为什么需要 KV 缓存?让我们看看下图,以澄清我们的好奇心。
2d. 分组查询关注:
分组查询注意力与之前的模型(如 Llama 1)中使用的 Muilt Head 注意力相同,唯一的区别是查询使用不同的头,键/值使用不同的头。通常,分配给查询的 “头 ”数是键和值 “头 ”数的 n 倍。让我们看一下图表,进一步加深理解。
在给定的图表中,多头注意力在所有查询、键和值中的头数相等,即 n_heads = 8。
分组查询注意模块的查询头数为 8 个(n_heads),键和值的查询头数为 4 个(n_kv_heads),比查询头数少 2 倍。
既然 MultiHead Attention 已经这么好了,为什么还需要 Group query Attention?要回答这个问题,我们需要先回顾一下 KV Cache。KV Cache 有助于大大减少计算资源。然而,随着 KV Cache 存储越来越多的先前 token,内存资源将显著增加。这对于模型性能和财务角度来说都不是一件好事。因此,引入了 Group query Attention。减少 K 和 V 的 head 数量会减少要存储的参数数量,因此使用的内存更少。各种测试结果证明,采用这种方法,模型准确率保持在同一范围内。
让我们用代码来实现这一点:
## The Attention Block [Step2c: The KV Cache; Step2d: Group Query Attention]
## As mentioned before, the naming convention follows original the meta's LLama3 GitHub
class Attention(nn.Module):
def __init__(self, args: ModelArgs):
super().__init__()
self.args = args
# Embedding dimension
self.dim = args.dim
# Number of heads assigned to Query
self.n_heads = args.n_heads
# Number of heads assigned to Key and values. If "None", the number will be same as Query.
self.n_kv_heads = args.n_heads if args.n_kv_heads is None else args.n_kv_heads
# Dimension of each head relative to model dimension
self.head_dim = args.dim // args.n_heads
# Number of repetition in order to make time Key, Value heads to match Query heads number
self.n_rep = args.n_heads // args.n_kv_heads
# Weight initialize for Keys, Querys, Values and Oupt. Notice that the out_feature value of weight for q and kv are based on it's heads
self.wq = nn.Linear(self.dim, self.n_heads * self.head_dim, bias=False, device=device)
self.wk = nn.Linear(self.dim, self.n_kv_heads * self.head_dim, bias=False, device=device)
self.wv = nn.Linear(self.dim, self.n_kv_heads * self.head_dim, bias=False, device=device)
self.wo = nn.Linear(self.n_heads * self.head_dim, self.dim, bias=False, device=device)
# Initialize caches to store Key, Values at start. (KV Cache Implementation)
self.cache_k = torch.zeros((args.max_batch_size, args.max_seq_len, self.n_kv_heads, self.head_dim), device=args.device)
self.cache_v = torch.zeros((args.max_batch_size, args.max_seq_len, self.n_kv_heads, self.head_dim), device=args.device)

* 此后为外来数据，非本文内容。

-- ==== Sys2Proof/Machine/Store.lean ====
section
/-! DEFINITION. Sparse maps and byte memories: looking up, writing, and erasing, with memories kept in their canonical
form (log 3). -/

namespace Sys2Proof.Machine

/-! ## Sparse maps -/

/-- The value at key k, if the map lists one. -/
def SMap.find {α : Type} (k : Nat) : SMap α → Option α
  | [] => none
  | (j, a) :: m => if j = k then some a else SMap.find k m

/-- The map with key k at a; the keys stay in rising order. -/
def SMap.set {α : Type} (k : Nat) (a : α) : SMap α → SMap α
  | [] => [(k, a)]
  | (j, b) :: m => if k < j then (k, a) :: (j, b) :: m else if j = k then (k, a) :: m else (j, b) :: SMap.set k a m

/-- The map without key k. -/
def SMap.erase {α : Type} (k : Nat) : SMap α → SMap α
  | [] => []
  | (j, b) :: m => if j = k then m else (j, b) :: SMap.erase k m

/-- The value at key k, or the default. -/
def SMap.getD {α : Type} (m : SMap α) (k : Nat) (d : α) : α := (SMap.find k m).getD d

/-- The value at key k changed by f, starting from the default where the map lists none. -/
def SMap.modify {α : Type} (m : SMap α) (k : Nat) (d : α) (f : α → α) : SMap α := SMap.set k (f (SMap.getD m k d)) m

/-! ## Byte memories -/

/-- The byte at address a; a byte that nothing has written reads as zero (R46, R58; log 3). -/
def Memory.read (m : Memory) (a : Nat) : Byte := (SMap.find a m).getD 0

/-- The memory with byte b at address a, in canonical form. -/
def Memory.write (m : Memory) (a : Nat) (b : Byte) : Memory :=
  if b = 0 then SMap.erase a m else SMap.set a b m

/-- Are the addresses strictly rising from lo, and no listed byte zero? -/
def Memory.wfFrom : Nat → Memory → Bool
  | _, [] => true
  | lo, (a, b) :: m => decide (lo ≤ a) && decide (b ≠ 0) && Memory.wfFrom (a + 1) m

/-- The canonical form of a memory. -/
def Memory.wf (m : Memory) : Bool := Memory.wfFrom 0 m

/-- The n bytes from address a, lowest address first. -/
def Memory.bytes (m : Memory) (a : Nat) : Nat → List Byte
  | 0 => []
  | n + 1 => Memory.read m a :: Memory.bytes m (a + 1) n

/-- The memory with the bytes written from address a upward. -/
def Memory.writeBytes (m : Memory) (a : Nat) : List Byte → Memory
  | [] => m
  | b :: bs => Memory.writeBytes (Memory.write m a b) (a + 1) bs

/-- The little-endian value of bytes (R3). -/
def leValue : List Byte → Nat
  | [] => 0
  | b :: bs => b.toNat + 256 * leValue bs

/-- The n low bytes of a value, lowest first (R3). -/
def leBytes (v : Nat) : Nat → List Byte
  | 0 => []
  | n + 1 => BitVec.ofNat 8 v :: leBytes (v / 256) n

/-- The n-byte little-endian value at address a (R3). -/
def Memory.readN (m : Memory) (a n : Nat) : Nat := leValue (Memory.bytes m a n)

/-- The memory with the n-byte little-endian value v at address a (R3). -/
def Memory.writeN (m : Memory) (a n v : Nat) : Memory := Memory.writeBytes m a (leBytes v n)

/-- A 64-bit word of memory. -/
def Memory.word (m : Memory) (a : Nat) : Word := BitVec.ofNat 64 (Memory.readN m a 8)

/-- The memory with n bytes from address a zeroed. -/
def Memory.zero (m : Memory) (a n : Nat) : Memory := m.filter fun c => !(decide (a ≤ c.1) && decide (c.1 < a + n))

/-! ## Lists -/

/-- The list with its k-th element changed. -/
def modifyAt {α : Type} (f : α → α) : Nat → List α → List α
  | _, [] => []
  | 0, x :: xs => f x :: xs
  | k + 1, x :: xs => x :: modifyAt f k xs

/-- The list without its k-th element. -/
def removeAt {α : Type} : Nat → List α → List α
  | _, [] => []
  | 0, _ :: xs => xs
  | k + 1, x :: xs => x :: removeAt k xs

/-- The numbers lo, lo + 1, ... of a count. -/
def upFrom (lo : Nat) : Nat → List Nat
  | 0 => []
  | n + 1 => lo :: upFrom (lo + 1) n

end Sys2Proof.Machine
end

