-- ==== Sys2Proof/Decode.lean ====
section
/-! DEFINITION. Decoding a bundle's words into instructions, with the six checks of spec/12 R221 in their order,
and encoding them, both from the tables of spec/12 R205 to R216, R344 and the entries of spec/13 to spec/18. -/

namespace Sys2Proof

/-- Bits [lo + len - 1 : lo] of an encoded word (R3). -/
def field (w lo len : Nat) : Nat := w / 2 ^ lo % 2 ^ len

/-- What a word that names no instruction raises (R221): ILLEGAL_ENCODING or RESERVED_FIELD, with its DETAIL. -/
inductive DecodeFault where
  | illegal (detail : Nat)
  | reserved (detail : Nat)
deriving DecidableEq, Repr

/-- What decoding a word answers. -/
abbrev Dec (α : Type) := Except DecodeFault α

/-! Operand codes (R211, R344). -/

/-- An A-class source code (R211). -/
def decASrc (c : Nat) : Option ASrc :=
  if h : c < 16 then some (.a ⟨c, h⟩)
  else if c = 20 then some (.sq 0) else if c = 21 then some (.sq 1)
  else if c = 22 then some .cq
  else if c = 23 then some (.sm 0) else if c = 24 then some (.sm 1)
  else if c = 25 then some (.sm 2) else if c = 26 then some (.sm 3)
  else if c = 31 then some .z else none

/-- The code of an A-class source (R211). -/
def encASrc : ASrc → Nat
  | .a n => n.val | .sq n => 20 + n.val | .cq => 22 | .sm n => 23 + n.val | .z => 31

/-- An A-class destination code (R211). -/
def decADst (c : Nat) : Option ADst :=
  if h : c < 16 then some (.a ⟨c, h⟩)
  else if c = 16 then some (.lq 0) else if c = 17 then some (.lq 1)
  else if c = 18 then some (.lq 2) else if c = 19 then some (.lq 3)
  else if c = 23 then some (.sm 0) else if c = 24 then some (.sm 1)
  else if c = 25 then some (.sm 2) else if c = 26 then some (.sm 3)
  else if c = 31 then some .z else none

/-- The code of an A-class destination (R211). -/
def encADst : ADst → Nat
  | .a n => n.val | .lq n => 16 + n.val | .sm n => 23 + n.val | .z => 31

/-- An E scalar source code (R211). -/
def decESrc (c : Nat) : Option ESrc :=
  if h : c < 16 then some (.e ⟨c, h⟩)
  else if c = 16 then some (.lq 0) else if c = 17 then some (.lq 1)
  else if c = 18 then some (.lq 2) else if c = 19 then some (.lq 3)
  else if c = 31 then some .z else none

/-- The code of an E scalar source (R211). -/
def encESrc : ESrc → Nat
  | .e n => n.val | .lq n => 16 + n.val | .z => 31

/-- An E scalar destination code (R211). -/
def decEDst (c : Nat) : Option EDst :=
  if h : c < 16 then some (.e ⟨c, h⟩)
  else if c = 20 then some (.sq 0) else if c = 21 then some (.sq 1)
  else if c = 22 then some .cq
  else if c = 31 then some .z else none

/-- The code of an E scalar destination (R211). -/
def encEDst : EDst → Nat
  | .e n => n.val | .sq n => 20 + n.val | .cq => 22 | .z => 31

/-- An E vector source code (R211). -/
def decVSrc (c : Nat) : Option VSrc :=
  if h : c < 8 then some (.v ⟨c, h⟩)
  else if c = 16 then some (.lq 0) else if c = 17 then some (.lq 1)
  else if c = 18 then some (.lq 2) else if c = 19 then some (.lq 3)
  else if c = 31 then some .z else none

/-- The code of an E vector source (R211). -/
def encVSrc : VSrc → Nat
  | .v n => n.val | .lq n => 16 + n.val | .z => 31

/-- An E vector destination code (R211). -/
def decVDst (c : Nat) : Option VDst :=
  if h : c < 8 then some (.v ⟨c, h⟩)
  else if c = 20 then some (.sq 0) else if c = 21 then some (.sq 1)
  else if c = 22 then some .cq
  else if c = 31 then some .z else none

/-- The code of an E vector destination (R211). -/
def encVDst : VDst → Nat
  | .v n => n.val | .sq n => 20 + n.val | .cq => 22 | .z => 31

/-- A predicate code (R211). -/
def decPred (c : Nat) : Option (Fin 8) := if h : c < 8 then some ⟨c, h⟩ else none

/-- A field that names a0 to a15 alone (R227, R253). -/
def decAReg (c : Nat) : Option (Fin 16) := if h : c < 16 then some ⟨c, h⟩ else none

/-- A register-only field (R344). -/
def decARegZ (c : Nat) : Option ARegZ :=
  if h : c < 16 then some (.a ⟨c, h⟩) else if c = 31 then some .z else none

/-- The code of a register-only field (R344). -/
def encARegZ : ARegZ → Nat
  | .a n => n.val | .z => 31

/-! Coded fields (R83, R208, R216). -/

/-- SZ codes (R208). -/
def decSize (c : Nat) : Option Size :=
  if c = 0 then some .b1 else if c = 1 then some .b2 else if c = 2 then some .b4
  else if c = 3 then some .b8 else if c = 4 then some .b64 else none
/-- The SZ code of a size (R208). -/
def encSize : Size → Nat
  | .b1 => 0 | .b2 => 1 | .b4 => 2 | .b8 => 3 | .b64 => 4
/-- ORD codes (R83); the field has two bits. -/
def decOrd (c : Nat) : Ord :=
  if c = 0 then .plain else if c = 1 then .acq else if c = 2 then .rel else .sc
/-- The ORD code of an order (R83). -/
def encOrd : Ord → Nat
  | .plain => 0 | .acq => 1 | .rel => 2 | .sc => 3
/-- SC codes (R83). -/
def decScope (c : Nat) : Option Scope :=
  if c = 0 then some .core else if c = 1 then some .cluster else if c = 2 then some .plat
  else if c = 3 then some .module else if c = 4 then some .system else none
/-- The SC code of a scope (R83). -/
def encScope : Scope → Nat
  | .core => 0 | .cluster => 1 | .plat => 2 | .module => 3 | .system => 4
/-- Class codes of orc.decl (R216). -/
def decClass (c : Nat) : Option OrcClass :=
  if c = 0 then some .fp32 else if c = 1 then some .fp16 else if c = 2 then some .bf16
  else if c = 3 then some .swap else if c = 4 then some .sbs else if c = 5 then some .cas
  else if c = 6 then some .fma else none
/-- The code of a repair class (R64, R216). -/
def encClass : OrcClass → Nat
  | .fp32 => 0 | .fp16 => 1 | .bf16 => 2 | .swap => 3 | .sbs => 4 | .cas => 5 | .fma => 6
/-- f codes (R216); the field has two bits. -/
def decFp (c : Nat) : FpFmt :=
  if c = 0 then .fp32 else if c = 1 then .fp16 else if c = 2 then .bf16 else .e8m10
/-- The f code of a format (R216). -/
def encFp : FpFmt → Nat
  | .fp32 => 0 | .fp16 => 1 | .bf16 => 2 | .e8m10 => 3
/-- w codes (R216); the field has two bits. -/
def decLane (c : Nat) : LaneW :=
  if c = 0 then .w8 else if c = 1 then .w16 else if c = 2 then .w32 else .w64
/-- The w code of a lane width (R216). -/
def encLane : LaneW → Nat
  | .w8 => 0 | .w16 => 1 | .w32 => 2 | .w64 => 3

/-! The checks of R221 as decoder steps. -/

/-- Check 4: an operand code, refused with the DETAIL of its field. -/
def opnd {α : Type} (detail : Nat) (o : Option α) : Dec α :=
  match o with
  | some a => .ok a
  | none => .error (.illegal detail)

/-- Checks 3 and 5: a condition whose failure is ILLEGAL_ENCODING. -/
def legal (detail : Nat) (b : Bool) : Dec Unit := if b then .ok () else .error (.illegal detail)

/-- Check 6: a field that must hold zero, reported by its lowest bit. -/
def mbz (lo v : Nat) : Dec Unit := if v = 0 then .ok () else .error (.reserved (0x400 + lo))

/-- Check 6: a coded field with reserved values. -/
def coded {α : Type} (lo : Nat) (o : Option α) : Dec α :=
  match o with
  | some a => .ok a
  | none => .error (.reserved (0x400 + lo))

/-- An operand that the entry restricts to a vector register (check 5, R271). -/
def vecOnly (d : VDst) : Dec (Fin 8) :=
  match d with
  | .v n => .ok n
  | _ => .error (.illegal 0x006)

/-- An operand that the entry restricts to an e register (check 5, R264). -/
def eOnly (d : EDst) : Dec (Fin 16) :=
  match d with
  | .e n => .ok n
  | _ => .error (.illegal 0x006)

/-! Fields of the C layouts (R208). -/

def cD (w : Nat) : Nat := field w 20 5
def cS (w : Nat) : Nat := field w 15 5
def cT (w : Nat) : Nat := field w 10 5
def cMod (w : Nat) : Nat := field w 5 5
def cMin (w : Nat) : Nat := field w 0 5

/-- A C.R word without operands. -/
def decC0 (i : Instr) (w : Nat) : Dec Instr := do
  mbz 5 (cMod w); mbz 10 (cT w); mbz 15 (cS w); mbz 20 (cD w); pure i

/-- A C.R word with S alone. -/
def decCS (mk : ASrc → Instr) (w : Nat) : Dec Instr := do
  let s ← opnd 4 (decASrc (cS w))
  mbz 5 (cMod w); mbz 10 (cT w); mbz 20 (cD w); pure (mk s)

/-- A C.R word with S and T. -/
def decCST (mk : ASrc → ASrc → Instr) (w : Nat) : Dec Instr := do
  let s ← opnd 4 (decASrc (cS w)); let t ← opnd 5 (decASrc (cT w))
  mbz 5 (cMod w); mbz 20 (cD w); pure (mk s t)

/-- A C.R word with D and S. -/
def decCDS (mk : ADst → ASrc → Instr) (w : Nat) : Dec Instr := do
  let d ← opnd 3 (decADst (cD w)); let s ← opnd 4 (decASrc (cS w))
  mbz 5 (cMod w); mbz 10 (cT w); pure (mk d s)

/-- A C.R word with D, S and T. -/
def decC3 (mk : ADst → ASrc → ASrc → Instr) (w : Nat) : Dec Instr := do
  let d ← opnd 3 (decADst (cD w)); let s ← opnd 4 (decASrc (cS w)); let t ← opnd 5 (decASrc (cT w))
  mbz 5 (cMod w); pure (mk d s t)

/-- The pointer-composing forms of alu (R238), whose sp must be one the minor lists. -/
def decMk (mk : ADst → ASrc → ASrc → BitVec 4 → Instr) (ok : BitVec 4 → Bool) (w : Nat) : Dec Instr := do
  let d ← opnd 3 (decADst (cD w)); let s ← opnd 4 (decASrc (cS w)); let t ← opnd 5 (decASrc (cT w))
  let sp := BitVec.ofNat 4 (field w 5 4)
  coded 5 (if ok sp then some () else none); mbz 9 (field w 9 1); pure (mk d s t sp)

/-- A C.I word of alui (R239). -/
def decAlui (mk : ADst → ASrc → BitVec 15 → Instr) (w : Nat) : Dec Instr := do
  let d ← opnd 3 (decADst (cD w)); let s ← opnd 4 (decASrc (cS w))
  pure (mk d s (BitVec.ofNat 15 (field w 0 15)))

/-- A shift of alui (R210, R239): IMM[14:6] is reserved. -/
def decAluiSh (mk : ADst → ASrc → BitVec 6 → Instr) (w : Nat) : Dec Instr := do
  let d ← opnd 3 (decADst (cD w)); let s ← opnd 4 (decASrc (cS w))
  mbz 6 (field w 6 9); pure (mk d s (BitVec.ofNat 6 (field w 0 6)))

/-- A conditional branch (R226). -/
def decBr (mk : ASrc → BitVec 17 → Instr) (w : Nat) : Dec Instr := do
  let s ← opnd 4 (decASrc (cD w)); pure (mk s (BitVec.ofNat 17 (field w 0 17)))

/-- A C.B word whose S is unused (R226, R227). -/
def decBr0 (mk : BitVec 17 → Instr) (w : Nat) : Dec Instr := do
  mbz 20 (cD w); pure (mk (BitVec.ofNat 17 (field w 0 17)))

/-- A load (R242). -/
def decLoad (mk : ADst → ASrc → Size → Ord → Scope → BitVec 7 → Instr) (w : Nat) : Dec Instr := do
  let d ← opnd 3 (decADst (cD w)); let b ← opnd 4 (decASrc (cS w))
  let ord := decOrd (field w 10 2)
  legal 6 (loadLegal d (decSize (field w 12 3)) ord)
  let sc ← coded 7 (decScope (field w 7 3)); let sz ← coded 12 (decSize (field w 12 3))
  pure (mk d b sz ord sc (BitVec.ofNat 7 (field w 0 7)))

/-- A store (R242): D is its data source. -/
def decStore (w : Nat) : Dec Instr := do
  let d ← opnd 3 (decASrc (cD w)); let b ← opnd 4 (decASrc (cS w))
  let ord := decOrd (field w 10 2)
  legal 6 (storeLegal d (decSize (field w 12 3)) ord)
  let sc ← coded 7 (decScope (field w 7 3)); let sz ← coded 12 (decSize (field w 12 3))
  pure (.memSt d b sz ord sc (BitVec.ofNat 7 (field w 0 7)))

/-- mem.extpage (R246). -/
def decExtpage (w : Nat) : Dec Instr := do
  let d ← opnd 3 (decADst (cD w)); let b ← opnd 4 (decASrc (cS w))
  mbz 0 (field w 0 7); mbz 7 (field w 7 3); mbz 10 (field w 10 2)
  coded 12 (if field w 12 3 = 3 then some () else none); pure (.memExtpage d b)

/-- An amo with D, S and T (R247). -/
def decAmo (mk : ADst → ASrc → ASrc → Ord → Scope → Instr) (w : Nat) : Dec Instr := do
  let d ← opnd 3 (decADst (cD w)); let s ← opnd 4 (decASrc (cS w)); let t ← opnd 5 (decASrc (cT w))
  let sc ← coded 5 (decScope (field w 5 3)); pure (mk d s t (decOrd (field w 8 2)) sc)

/-- amo.amax and amo.amaxb (R247): D must be z. -/
def decAmax (mk : ASrc → ASrc → Ord → Scope → Instr) (w : Nat) : Dec Instr := do
  let d ← opnd 3 (decADst (cD w)); let s ← opnd 4 (decASrc (cS w)); let t ← opnd 5 (decASrc (cT w))
  legal 6 (d = .z)
  let sc ← coded 5 (decScope (field w 5 3)); pure (mk s t (decOrd (field w 8 2)) sc)

/-- amo.maxrd and amo.maxrdb (R247): T must be zero. -/
def decMaxrd (mk : ADst → ASrc → Ord → Scope → Instr) (w : Nat) : Dec Instr := do
  let d ← opnd 3 (decADst (cD w)); let s ← opnd 4 (decASrc (cS w))
  let sc ← coded 5 (decScope (field w 5 3)); mbz 10 (cT w); pure (mk d s (decOrd (field w 8 2)) sc)

/-- orc.decl (R249). -/
def decOrcDecl (w : Nat) : Dec Instr := do
  let s ← opnd 4 (decASrc (cS w))
  let c ← coded 5 (decClass (field w 5 3)); mbz 8 (field w 8 2); mbz 10 (cT w); mbz 20 (cD w)
  pure (.orcDecl s c)

/-- orc.ldt (R251): T is written. -/
def decLdt (w : Nat) : Dec Instr := do
  let d ← opnd 3 (decADst (cD w)); let s ← opnd 4 (decASrc (cS w)); let t ← opnd 5 (decADst (cT w))
  mbz 5 (cMod w); pure (.orcLdt d s t)

/-- fut.rdc (R253): D names a0 to a15 and is read. -/
def decRdc (w : Nat) : Dec Instr := do
  let d ← opnd 3 (decAReg (cD w)); let s ← opnd 4 (decASrc (cS w)); let t ← opnd 5 (decASrc (cT w))
  mbz 5 (cMod w); pure (.futRdc d s t)

/-- msg.send and msg.sendd (R254): D is a block base (R344). -/
def decSend (mk : BitVec 5 → ASrc → ASrc → BitVec 2 → Instr) (w : Nat) : Dec Instr := do
  let s ← opnd 4 (decASrc (cS w)); let t ← opnd 5 (decASrc (cT w))
  mbz 5 (field w 5 3); pure (mk (BitVec.ofNat 5 (cD w)) s t (BitVec.ofNat 2 (field w 8 2)))

/-- msg.reply (R255): D is read. -/
def decReply (w : Nat) : Dec Instr := do
  let d ← opnd 3 (decASrc (cD w)); let s ← opnd 4 (decASrc (cS w)); let t ← opnd 5 (decASrc (cT w))
  mbz 5 (cMod w); pure (.msgReply d s t)

/-- fence.all (R258). -/
def decFence (w : Nat) : Dec Instr := do
  let sc ← coded 5 (decScope (field w 5 3))
  mbz 8 (field w 8 2); mbz 10 (cT w); mbz 15 (cS w); mbz 20 (cD w); pure (.fenceAll sc)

def forward(self, x: torch.Tensor, start_pos, inference):
# Shape of the input embedding: [bsz,seq_len,dim]
bsz, seq_len, _ = x.shape
# Mask will be used during 'Training' and is not required for 'inference' due to the use of KV cache.
mask = None
xq = self.wq(x) #x[bsz,seq_len,dim]*wq[dim,n_heads * head_dim] -> q[bsz,seq_len,n_heads * head_dim]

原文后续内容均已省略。